Après l’échec de l’offensive de Champagne, la France ne peut perdre
aucun autre pouce de terrain. Priorité est donnée à l’effet de
surprise : tandis que le 3 avril, la 1ère Armée attire sur
elle la riposte allemande en attaquant le flanc droit du
« saillant », sur le flanc gauche, le détachement d’armée du
Général Gérard s’enfoncera dans le dispositif ennemi au sud d’Etain. Le 5
avril, par un temps exécrable, la 12ème DI du Général Paulinier,
sans relève envisagée, poursuit la mission de reprise des Eparges, entamée
depuis le 5 janvier. La 24ème brigade du Colonel Gramat se lance à
l’assaut de la crête. Le 106ème RI doit s’emparer du mamelon C à
droite, et le 132ème RI du point X à gauche. Trois bataillons ont
été placés en réserve sur Rupt en Woëvre et la Tranchée de Calonne.

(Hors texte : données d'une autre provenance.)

-- ==== Sys2Proof/Machine/Assembler.lean ====
section
/-! DEFINITION. The host program syntax and its assembly into host actions (spec/30_encoding.md R78, R79).
Where blanks may stand the spec does not say: log entry 12. -/

namespace Sys2Proof.Machine

/-- One statement of a host program (R78, R79). -/
inductive Stmt where
  | wr (reg : RegIndex) (imm : Word)
  | rd (reg : RegIndex)
  | reset
  | encEcb
  | decEcb
  | encCbc
  | decCbc
deriving DecidableEq, Repr

/-- Why a program is not assembled; nothing is emitted then. -/
inductive AsmError where
  /-- R78: an immediate of more than 16 digits. -/
  | immediateTooLong
  /-- The line is no `stmt` of R78's grammar. -/
  | badStatement
  /-- R78: `program := { line NEWLINE }`, and the last line has no NEWLINE. -/
  | missingNewline
deriving DecidableEq, Repr

/-- R79: the pseudo-instructions are writes of CMD; every other statement is itself. -/
def Stmt.expand : Stmt → Stmt
  | .encEcb => .wr 4 0
  | .decEcb => .wr 4 1
  | .encCbc => .wr 4 2
  | .decCbc => .wr 4 3
  | .wr reg imm => .wr reg imm
  | .rd reg => .rd reg
  | .reset => .reset

/-- R70, R71, R78: the host action of an expanded statement; a read is assembled with DATA = 0. -/
def Stmt.emit : Stmt → HostAction
  | .wr reg imm => .port (.ofWord (packPort true reg imm))
  | .rd reg => .port (.ofWord (packPort false reg 0))
  | .reset => .port .resetPulse
  | .encEcb => .port (.ofWord (packPort true 4 0))
  | .decEcb => .port (.ofWord (packPort true 4 1))
  | .encCbc => .port (.ofWord (packPort true 4 2))
  | .decCbc => .port (.ofWord (packPort true 4 3))

/-- R78: the spellings of a register. -/
def regNames : List (Text × RegIndex) :=
  [ (['K', 'E', 'Y'], 0), (['D', 'I', 'N'], 1), (['I', 'V'], 2), (['D', 'O', 'U', 'T'], 3),
    (['C', 'M', 'D'], 4), (['S', 'T', 'A', 'T', 'U', 'S'], 5) ] ++
  [ (['#', '0'], 0), (['#', '1'], 1), (['#', '2'], 2), (['#', '3'], 3),
    (['#', '4'], 4), (['#', '5'], 5), (['#', '6'], 6), (['#', '7'], 7) ]

/-- R78, R79: the statements that are one word. -/
def wordStmts : List (Text × Stmt) :=
  [ (['R', 'E', 'S', 'E', 'T'], .reset),
    (['E', 'N', 'C', '.', 'E', 'C', 'B'], .encEcb), (['D', 'E', 'C', '.', 'E', 'C', 'B'], .decEcb),
    (['E', 'N', 'C', '.', 'C', 'B', 'C'], .encCbc), (['D', 'E', 'C', '.', 'C', 'B', 'C'], .decCbc) ]

/-- R78: `imm := '0x' hexdigit { hexdigit }`, 1 to 16 digits, zero-extended to 64 bits. -/
def parseImm (t : Text) : Except AsmError Word :=
  match t with
  | '0' :: 'x' :: d :: rest =>
    match hexDigits (d :: rest) with
    | none => .error .badStatement
    | some ds => if ds.length ≤ 16 then .ok (BitVec.ofNat 64 (digitsValue ds)) else .error .immediateTooLong
  | _ => .error .badStatement

/-- A finished token, or nothing where no character was read. -/
def flushToken (cur : Text) : List Text := if cur.isEmpty then [] else [cur.reverse]

/-- The tokens of a line: blanks separate them, a comma is one by itself (log entry 12). -/
def tokens : Text → Text → List Text
  | [], cur => flushToken cur
  | c :: cs, cur =>
    if c = ' ' ∨ c = '\t' then flushToken cur ++ tokens cs []
    else if c = ',' then flushToken cur ++ [','] :: tokens cs []
    else tokens cs (c :: cur)

/-- R78: the statement of a line's tokens, if it has one. -/
def parseStmt (ts : List Text) : Except AsmError (Option Stmt) :=
  match ts with
  | [] => .ok none
  | [t] =>
    match wordStmts.lookup t with
    | some st => .ok (some st)
    | none => .error .badStatement
  | [t, r] =>
    match regNames.lookup r with
    | some reg => if t = ['R', 'D'] then .ok (some (.rd reg)) else .error .badStatement
    | none => .error .badStatement
  | [t, r, c, i] =>
    match regNames.lookup r with
    | some reg =>
      if t = ['W', 'R'] ∧ c = [','] then
        match parseImm i with
        | .ok v => .ok (some (.wr reg v))
        | .error x => .error x
      else .error .badStatement
    | none => .error .badStatement
  | _ => .error .badStatement

/-- R78: `line := [ stmt ] [ ';' comment ]`. -/
def parseLine (line : Text) : Except AsmError (Option Stmt) :=
  parseStmt (tokens (line.takeWhile (· ≠ ';')) [])

/-- R78: `program := { line NEWLINE }`, cut into lines. -/
def splitLines : Text → Text → Except AsmError (List Text)
  | [], cur => if cur.isEmpty then .ok [] else .error .missingNewline
  | c :: cs, cur =>
    if c = '\n' then
      match splitLines cs [] with
      | .ok rest => .ok (cur.reverse :: rest)
      | .error x => .error x
    else splitLines cs (c :: cur)

/-- The statements of a program's lines, in order; the first bad line is the program's error. -/
def parseLines : List Text → Except AsmError (List Stmt)
  | [] => .ok []
  | line :: rest =>
    match parseLine line, parseLines rest with
    | .error x, _ => .error x
    | .ok _, .error x => .error x
    | .ok none, .ok sts => .ok sts
    | .ok (some st), .ok sts => .ok (st :: sts)

/-- R78, R79: assemble a host program into the host actions it issues, pseudo-instructions expanded. -/
def assemble (program : Text) : Except AsmError (List HostAction) :=
  match splitLines program [] with
  | .error x => .error x
  | .ok lines =>
    match parseLines lines with
    | .error x => .error x
    | .ok sts => .ok (sts.map fun st => st.expand.emit)

end Sys2Proof.Machine
end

Malgré la boue, les Français s’emparent du point C mais n’empêchent
pas les renforts ennemis d’arriver au point X. En soirée, les Français
tiennent la crête, mais le 6 avril au matin, les Allemands les submergent et
reprennent le point C. Avec l’aide de l’artillerie, les Français sont de
retour sur le point C en fin de journée avec d’importantes pertes de part et
d’autre. Le
mauvais temps ayant empêché les réglages d’artillerie, la plaine de la Woëvre
transformée en marécage, force est de constater qu’au soir du 6 avril,
« la manœuvre en tenaille » a échoué. Les Eparges restent donc le
seul point d’ancrage de l’effort destiné à briser le front ennemi. Le
7 avril, on fait appel à la réserve des chasseurs du 25ème BCP, mais ils piétinent dans les boyaux
boueux tandis que les Allemands s’emparent de nouveau du point C. Les Français ne renoncent pas et
reprennent de nouveau la crête le 8 au matin, sous une pluie d’engins
explosifs allemands. Dans
la nuit du 8 au 9, le 8ème RI est chargé d’attaquer le piton de
Combres face aux Eparges.
L’insuccès français sur le « saillant » de Saint-Mihiel,
pousse les Allemands à essayer de reprendre les Eparges que les Français
conservent de haute lutte. La
guerre des mines commencée en février va donc se poursuivre aux Eparges où
des hommes vont continuer à se battre et mourir.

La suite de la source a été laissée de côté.